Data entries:
*-*-*

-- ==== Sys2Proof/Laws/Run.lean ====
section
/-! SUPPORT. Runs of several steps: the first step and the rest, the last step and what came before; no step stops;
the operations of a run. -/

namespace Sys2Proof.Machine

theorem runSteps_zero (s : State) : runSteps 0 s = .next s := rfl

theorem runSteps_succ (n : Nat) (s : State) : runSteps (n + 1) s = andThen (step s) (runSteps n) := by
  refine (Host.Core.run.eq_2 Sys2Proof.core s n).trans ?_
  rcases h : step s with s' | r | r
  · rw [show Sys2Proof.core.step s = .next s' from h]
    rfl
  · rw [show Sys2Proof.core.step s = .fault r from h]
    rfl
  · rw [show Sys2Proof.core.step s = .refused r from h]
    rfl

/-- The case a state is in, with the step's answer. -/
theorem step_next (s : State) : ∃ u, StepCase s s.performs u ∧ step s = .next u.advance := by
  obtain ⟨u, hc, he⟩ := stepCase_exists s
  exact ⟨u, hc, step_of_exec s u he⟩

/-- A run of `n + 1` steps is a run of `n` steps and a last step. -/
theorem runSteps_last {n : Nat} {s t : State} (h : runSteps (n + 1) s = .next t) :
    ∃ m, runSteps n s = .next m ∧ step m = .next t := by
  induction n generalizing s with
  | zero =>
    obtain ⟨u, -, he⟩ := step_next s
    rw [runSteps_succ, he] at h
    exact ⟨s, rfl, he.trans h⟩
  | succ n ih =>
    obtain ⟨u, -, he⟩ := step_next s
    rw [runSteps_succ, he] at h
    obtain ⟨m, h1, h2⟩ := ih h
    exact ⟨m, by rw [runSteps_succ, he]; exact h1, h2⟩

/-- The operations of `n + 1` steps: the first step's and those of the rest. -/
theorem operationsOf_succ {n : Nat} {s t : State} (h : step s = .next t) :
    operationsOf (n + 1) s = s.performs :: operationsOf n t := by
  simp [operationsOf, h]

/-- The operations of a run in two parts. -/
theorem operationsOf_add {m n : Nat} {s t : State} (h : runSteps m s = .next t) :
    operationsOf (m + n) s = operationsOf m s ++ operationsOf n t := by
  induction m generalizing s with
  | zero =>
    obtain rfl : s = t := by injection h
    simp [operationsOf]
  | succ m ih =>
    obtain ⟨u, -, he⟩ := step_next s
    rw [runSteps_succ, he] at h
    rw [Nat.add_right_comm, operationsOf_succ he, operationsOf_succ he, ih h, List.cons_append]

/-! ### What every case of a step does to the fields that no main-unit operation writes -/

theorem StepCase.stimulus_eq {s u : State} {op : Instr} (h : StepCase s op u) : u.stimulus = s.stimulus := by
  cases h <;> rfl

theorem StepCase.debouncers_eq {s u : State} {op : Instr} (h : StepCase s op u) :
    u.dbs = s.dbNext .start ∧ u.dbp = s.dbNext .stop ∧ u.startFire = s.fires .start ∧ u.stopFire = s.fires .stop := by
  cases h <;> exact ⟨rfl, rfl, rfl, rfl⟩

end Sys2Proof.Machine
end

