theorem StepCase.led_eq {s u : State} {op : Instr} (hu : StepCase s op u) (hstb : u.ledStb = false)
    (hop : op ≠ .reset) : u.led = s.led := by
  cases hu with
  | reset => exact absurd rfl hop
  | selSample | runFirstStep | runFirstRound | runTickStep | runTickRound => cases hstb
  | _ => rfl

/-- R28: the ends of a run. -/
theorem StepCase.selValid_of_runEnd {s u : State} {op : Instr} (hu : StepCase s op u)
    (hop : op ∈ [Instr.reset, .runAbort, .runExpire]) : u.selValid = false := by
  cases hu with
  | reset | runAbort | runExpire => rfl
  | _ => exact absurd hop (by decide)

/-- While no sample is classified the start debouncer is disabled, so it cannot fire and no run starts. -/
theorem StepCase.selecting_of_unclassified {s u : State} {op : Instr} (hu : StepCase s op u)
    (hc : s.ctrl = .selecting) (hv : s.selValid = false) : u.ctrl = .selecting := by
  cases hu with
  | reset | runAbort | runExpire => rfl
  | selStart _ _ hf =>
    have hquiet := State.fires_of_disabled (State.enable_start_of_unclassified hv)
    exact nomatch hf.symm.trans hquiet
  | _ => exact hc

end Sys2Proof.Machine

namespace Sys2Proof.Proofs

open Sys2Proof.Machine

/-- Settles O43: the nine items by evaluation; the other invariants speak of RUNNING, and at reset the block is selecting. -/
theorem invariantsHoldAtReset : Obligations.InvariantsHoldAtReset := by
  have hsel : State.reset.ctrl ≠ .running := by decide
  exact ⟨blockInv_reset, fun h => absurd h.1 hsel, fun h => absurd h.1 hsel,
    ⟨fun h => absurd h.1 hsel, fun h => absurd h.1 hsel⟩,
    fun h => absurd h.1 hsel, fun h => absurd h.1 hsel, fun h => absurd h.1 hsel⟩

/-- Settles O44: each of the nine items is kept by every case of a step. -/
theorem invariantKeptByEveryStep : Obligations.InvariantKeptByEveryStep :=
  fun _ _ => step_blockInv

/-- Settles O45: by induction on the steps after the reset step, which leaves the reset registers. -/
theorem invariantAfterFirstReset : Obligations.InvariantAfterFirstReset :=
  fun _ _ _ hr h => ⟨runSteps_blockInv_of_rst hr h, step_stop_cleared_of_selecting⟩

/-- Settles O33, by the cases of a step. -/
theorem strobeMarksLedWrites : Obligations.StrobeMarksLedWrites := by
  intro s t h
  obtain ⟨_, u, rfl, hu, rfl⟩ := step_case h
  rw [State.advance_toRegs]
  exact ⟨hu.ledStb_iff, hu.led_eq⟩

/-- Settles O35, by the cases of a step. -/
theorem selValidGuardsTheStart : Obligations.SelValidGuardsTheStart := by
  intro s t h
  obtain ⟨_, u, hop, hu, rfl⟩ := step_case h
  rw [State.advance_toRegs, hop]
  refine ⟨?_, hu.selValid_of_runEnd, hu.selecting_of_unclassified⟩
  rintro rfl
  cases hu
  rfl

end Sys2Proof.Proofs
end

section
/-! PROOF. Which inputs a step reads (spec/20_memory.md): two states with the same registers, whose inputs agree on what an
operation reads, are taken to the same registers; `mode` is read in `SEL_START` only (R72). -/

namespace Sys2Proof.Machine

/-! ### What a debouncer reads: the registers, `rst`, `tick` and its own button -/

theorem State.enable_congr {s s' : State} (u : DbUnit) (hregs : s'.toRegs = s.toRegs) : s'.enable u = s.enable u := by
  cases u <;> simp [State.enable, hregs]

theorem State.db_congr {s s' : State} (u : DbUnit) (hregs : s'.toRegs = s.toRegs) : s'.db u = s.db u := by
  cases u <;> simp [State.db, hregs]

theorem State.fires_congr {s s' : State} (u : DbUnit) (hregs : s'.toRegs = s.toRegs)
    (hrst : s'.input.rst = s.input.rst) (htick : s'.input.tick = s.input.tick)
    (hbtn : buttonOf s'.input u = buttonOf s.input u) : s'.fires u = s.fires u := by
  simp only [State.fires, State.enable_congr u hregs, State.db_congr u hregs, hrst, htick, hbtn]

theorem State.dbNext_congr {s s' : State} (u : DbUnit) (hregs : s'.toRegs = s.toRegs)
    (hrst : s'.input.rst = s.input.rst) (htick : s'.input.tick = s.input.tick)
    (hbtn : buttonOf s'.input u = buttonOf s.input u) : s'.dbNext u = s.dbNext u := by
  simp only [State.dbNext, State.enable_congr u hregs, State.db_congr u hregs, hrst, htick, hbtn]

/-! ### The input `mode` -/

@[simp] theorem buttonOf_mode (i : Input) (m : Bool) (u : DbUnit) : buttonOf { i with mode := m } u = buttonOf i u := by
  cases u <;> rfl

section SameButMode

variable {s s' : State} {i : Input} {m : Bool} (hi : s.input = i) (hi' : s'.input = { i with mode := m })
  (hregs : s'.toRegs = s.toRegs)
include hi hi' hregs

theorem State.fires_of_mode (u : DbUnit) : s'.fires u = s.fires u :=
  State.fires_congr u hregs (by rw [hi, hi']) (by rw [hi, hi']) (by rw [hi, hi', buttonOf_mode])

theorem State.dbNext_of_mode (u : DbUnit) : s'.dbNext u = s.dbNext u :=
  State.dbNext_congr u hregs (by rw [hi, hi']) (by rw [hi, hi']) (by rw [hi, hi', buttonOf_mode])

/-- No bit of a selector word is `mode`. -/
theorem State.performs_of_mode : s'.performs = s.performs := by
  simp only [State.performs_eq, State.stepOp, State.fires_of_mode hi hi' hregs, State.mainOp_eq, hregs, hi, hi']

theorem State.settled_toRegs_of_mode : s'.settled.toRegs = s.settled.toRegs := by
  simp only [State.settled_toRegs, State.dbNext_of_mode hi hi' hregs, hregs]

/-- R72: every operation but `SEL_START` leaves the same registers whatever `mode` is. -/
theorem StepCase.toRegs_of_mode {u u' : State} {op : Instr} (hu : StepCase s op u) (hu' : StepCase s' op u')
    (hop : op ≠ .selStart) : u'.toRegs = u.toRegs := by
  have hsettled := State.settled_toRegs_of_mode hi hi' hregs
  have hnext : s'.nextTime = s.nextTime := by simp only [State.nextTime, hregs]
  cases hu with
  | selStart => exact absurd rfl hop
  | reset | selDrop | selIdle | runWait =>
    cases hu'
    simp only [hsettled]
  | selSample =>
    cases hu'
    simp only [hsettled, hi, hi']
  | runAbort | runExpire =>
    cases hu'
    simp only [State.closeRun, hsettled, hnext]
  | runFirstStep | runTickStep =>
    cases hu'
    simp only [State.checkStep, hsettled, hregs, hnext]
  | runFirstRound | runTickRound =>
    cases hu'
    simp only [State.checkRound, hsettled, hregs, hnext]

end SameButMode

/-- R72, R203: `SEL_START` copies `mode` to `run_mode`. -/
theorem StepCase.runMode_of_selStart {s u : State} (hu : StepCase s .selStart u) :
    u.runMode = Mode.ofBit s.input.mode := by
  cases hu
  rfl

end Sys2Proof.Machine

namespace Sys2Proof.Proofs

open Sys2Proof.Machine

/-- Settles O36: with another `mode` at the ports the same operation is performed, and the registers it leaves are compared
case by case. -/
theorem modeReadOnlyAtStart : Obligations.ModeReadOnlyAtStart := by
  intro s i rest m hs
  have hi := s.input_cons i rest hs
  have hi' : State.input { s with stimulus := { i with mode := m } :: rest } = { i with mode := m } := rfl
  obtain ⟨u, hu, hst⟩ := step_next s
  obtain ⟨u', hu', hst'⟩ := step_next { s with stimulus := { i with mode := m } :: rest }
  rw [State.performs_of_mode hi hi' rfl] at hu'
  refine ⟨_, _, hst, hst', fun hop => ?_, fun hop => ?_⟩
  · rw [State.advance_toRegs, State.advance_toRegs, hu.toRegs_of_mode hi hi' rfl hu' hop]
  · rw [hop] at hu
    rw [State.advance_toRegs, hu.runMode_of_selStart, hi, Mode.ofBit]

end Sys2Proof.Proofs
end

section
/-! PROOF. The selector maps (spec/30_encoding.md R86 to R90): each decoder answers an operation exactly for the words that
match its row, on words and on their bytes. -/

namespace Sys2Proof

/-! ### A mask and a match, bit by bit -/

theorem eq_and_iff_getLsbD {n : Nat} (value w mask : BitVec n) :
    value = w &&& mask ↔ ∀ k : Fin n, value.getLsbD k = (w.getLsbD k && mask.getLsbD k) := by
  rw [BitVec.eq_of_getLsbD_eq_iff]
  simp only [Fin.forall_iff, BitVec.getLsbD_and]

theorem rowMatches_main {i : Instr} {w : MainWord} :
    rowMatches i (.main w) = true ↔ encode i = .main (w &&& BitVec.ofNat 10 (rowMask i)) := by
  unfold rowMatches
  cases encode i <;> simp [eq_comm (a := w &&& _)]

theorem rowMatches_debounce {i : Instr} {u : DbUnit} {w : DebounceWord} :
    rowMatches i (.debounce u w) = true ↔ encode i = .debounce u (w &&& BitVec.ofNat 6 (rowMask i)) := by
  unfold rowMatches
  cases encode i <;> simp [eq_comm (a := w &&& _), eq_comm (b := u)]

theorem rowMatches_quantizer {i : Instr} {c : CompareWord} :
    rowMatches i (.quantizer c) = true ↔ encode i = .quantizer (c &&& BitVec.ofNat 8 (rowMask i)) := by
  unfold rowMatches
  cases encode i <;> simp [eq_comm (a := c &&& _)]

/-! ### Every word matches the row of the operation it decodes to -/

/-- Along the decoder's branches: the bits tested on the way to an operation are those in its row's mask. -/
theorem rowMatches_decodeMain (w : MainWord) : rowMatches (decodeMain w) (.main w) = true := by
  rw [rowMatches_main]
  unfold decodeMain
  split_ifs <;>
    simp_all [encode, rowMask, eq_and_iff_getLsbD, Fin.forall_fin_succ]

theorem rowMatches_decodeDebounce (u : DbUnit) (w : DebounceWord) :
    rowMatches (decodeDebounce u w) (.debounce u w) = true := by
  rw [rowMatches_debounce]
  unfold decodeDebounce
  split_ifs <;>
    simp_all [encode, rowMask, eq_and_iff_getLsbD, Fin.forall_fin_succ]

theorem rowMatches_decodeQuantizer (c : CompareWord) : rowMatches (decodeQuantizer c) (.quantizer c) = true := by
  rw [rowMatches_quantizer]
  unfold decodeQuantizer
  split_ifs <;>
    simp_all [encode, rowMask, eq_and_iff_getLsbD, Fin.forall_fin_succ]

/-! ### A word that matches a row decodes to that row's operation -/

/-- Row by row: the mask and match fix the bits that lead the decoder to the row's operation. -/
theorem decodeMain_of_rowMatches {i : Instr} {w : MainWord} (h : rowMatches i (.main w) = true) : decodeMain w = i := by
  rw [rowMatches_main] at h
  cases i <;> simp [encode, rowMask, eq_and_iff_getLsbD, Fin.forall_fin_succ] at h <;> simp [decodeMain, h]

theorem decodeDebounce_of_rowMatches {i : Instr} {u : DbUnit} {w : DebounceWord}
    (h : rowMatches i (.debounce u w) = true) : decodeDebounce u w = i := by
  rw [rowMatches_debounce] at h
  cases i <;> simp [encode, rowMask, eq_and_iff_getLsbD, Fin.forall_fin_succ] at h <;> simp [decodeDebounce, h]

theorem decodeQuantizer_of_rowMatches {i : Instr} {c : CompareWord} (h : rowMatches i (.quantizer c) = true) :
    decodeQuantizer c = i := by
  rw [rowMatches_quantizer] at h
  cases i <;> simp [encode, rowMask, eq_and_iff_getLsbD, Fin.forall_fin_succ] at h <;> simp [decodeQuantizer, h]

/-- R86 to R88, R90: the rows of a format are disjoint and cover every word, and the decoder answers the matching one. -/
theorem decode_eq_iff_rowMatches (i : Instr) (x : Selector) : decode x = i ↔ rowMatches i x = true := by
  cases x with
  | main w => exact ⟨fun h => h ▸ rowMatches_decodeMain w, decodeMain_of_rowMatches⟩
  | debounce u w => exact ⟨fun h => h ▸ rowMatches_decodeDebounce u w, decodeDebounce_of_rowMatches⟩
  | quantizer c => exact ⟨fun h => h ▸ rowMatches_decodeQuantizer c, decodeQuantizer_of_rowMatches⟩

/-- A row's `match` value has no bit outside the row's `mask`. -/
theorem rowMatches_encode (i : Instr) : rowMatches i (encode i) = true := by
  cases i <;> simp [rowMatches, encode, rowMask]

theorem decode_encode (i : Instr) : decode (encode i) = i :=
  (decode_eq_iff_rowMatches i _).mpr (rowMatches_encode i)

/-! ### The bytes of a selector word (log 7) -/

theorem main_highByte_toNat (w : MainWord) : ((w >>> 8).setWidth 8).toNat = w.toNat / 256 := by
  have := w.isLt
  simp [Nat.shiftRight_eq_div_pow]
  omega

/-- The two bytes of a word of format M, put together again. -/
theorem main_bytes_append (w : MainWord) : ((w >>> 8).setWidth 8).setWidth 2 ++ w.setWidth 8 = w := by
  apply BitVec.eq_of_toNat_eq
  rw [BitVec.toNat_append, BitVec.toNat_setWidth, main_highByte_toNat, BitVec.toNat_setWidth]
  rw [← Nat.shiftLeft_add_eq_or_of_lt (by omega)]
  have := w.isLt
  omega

*-*-*

Your goal → Set down, exactly as they stand above, the lines starting with the line with "own button -/" and going on through the line with "(hbtn : buttonOf s'.input u = buttonOf s.input u) : s'.fires", and no others.

Solution to the exercise →
/-! ### What a debouncer reads: the registers, `rst`, `tick` and its own button -/

theorem State.enable_congr {s s' : State} (u : DbUnit) (hregs : s'.toRegs = s.toRegs) : s'.enable u = s.enable u := by
  cases u <;> simp [State.enable, hregs]

theorem State.db_congr {s s' : State} (u : DbUnit) (hregs : s'.toRegs = s.toRegs) : s'.db u = s.db u := by
  cases u <;> simp [State.db, hregs]

theorem State.fires_congr {s s' : State} (u : DbUnit) (hregs : s'.toRegs = s.toRegs)
    (hrst : s'.input.rst = s.input.rst) (htick : s'.input.tick = s.input.tick)
    (hbtn : buttonOf s'.input u = buttonOf s.input u) : s'.fires u = s.fires u := by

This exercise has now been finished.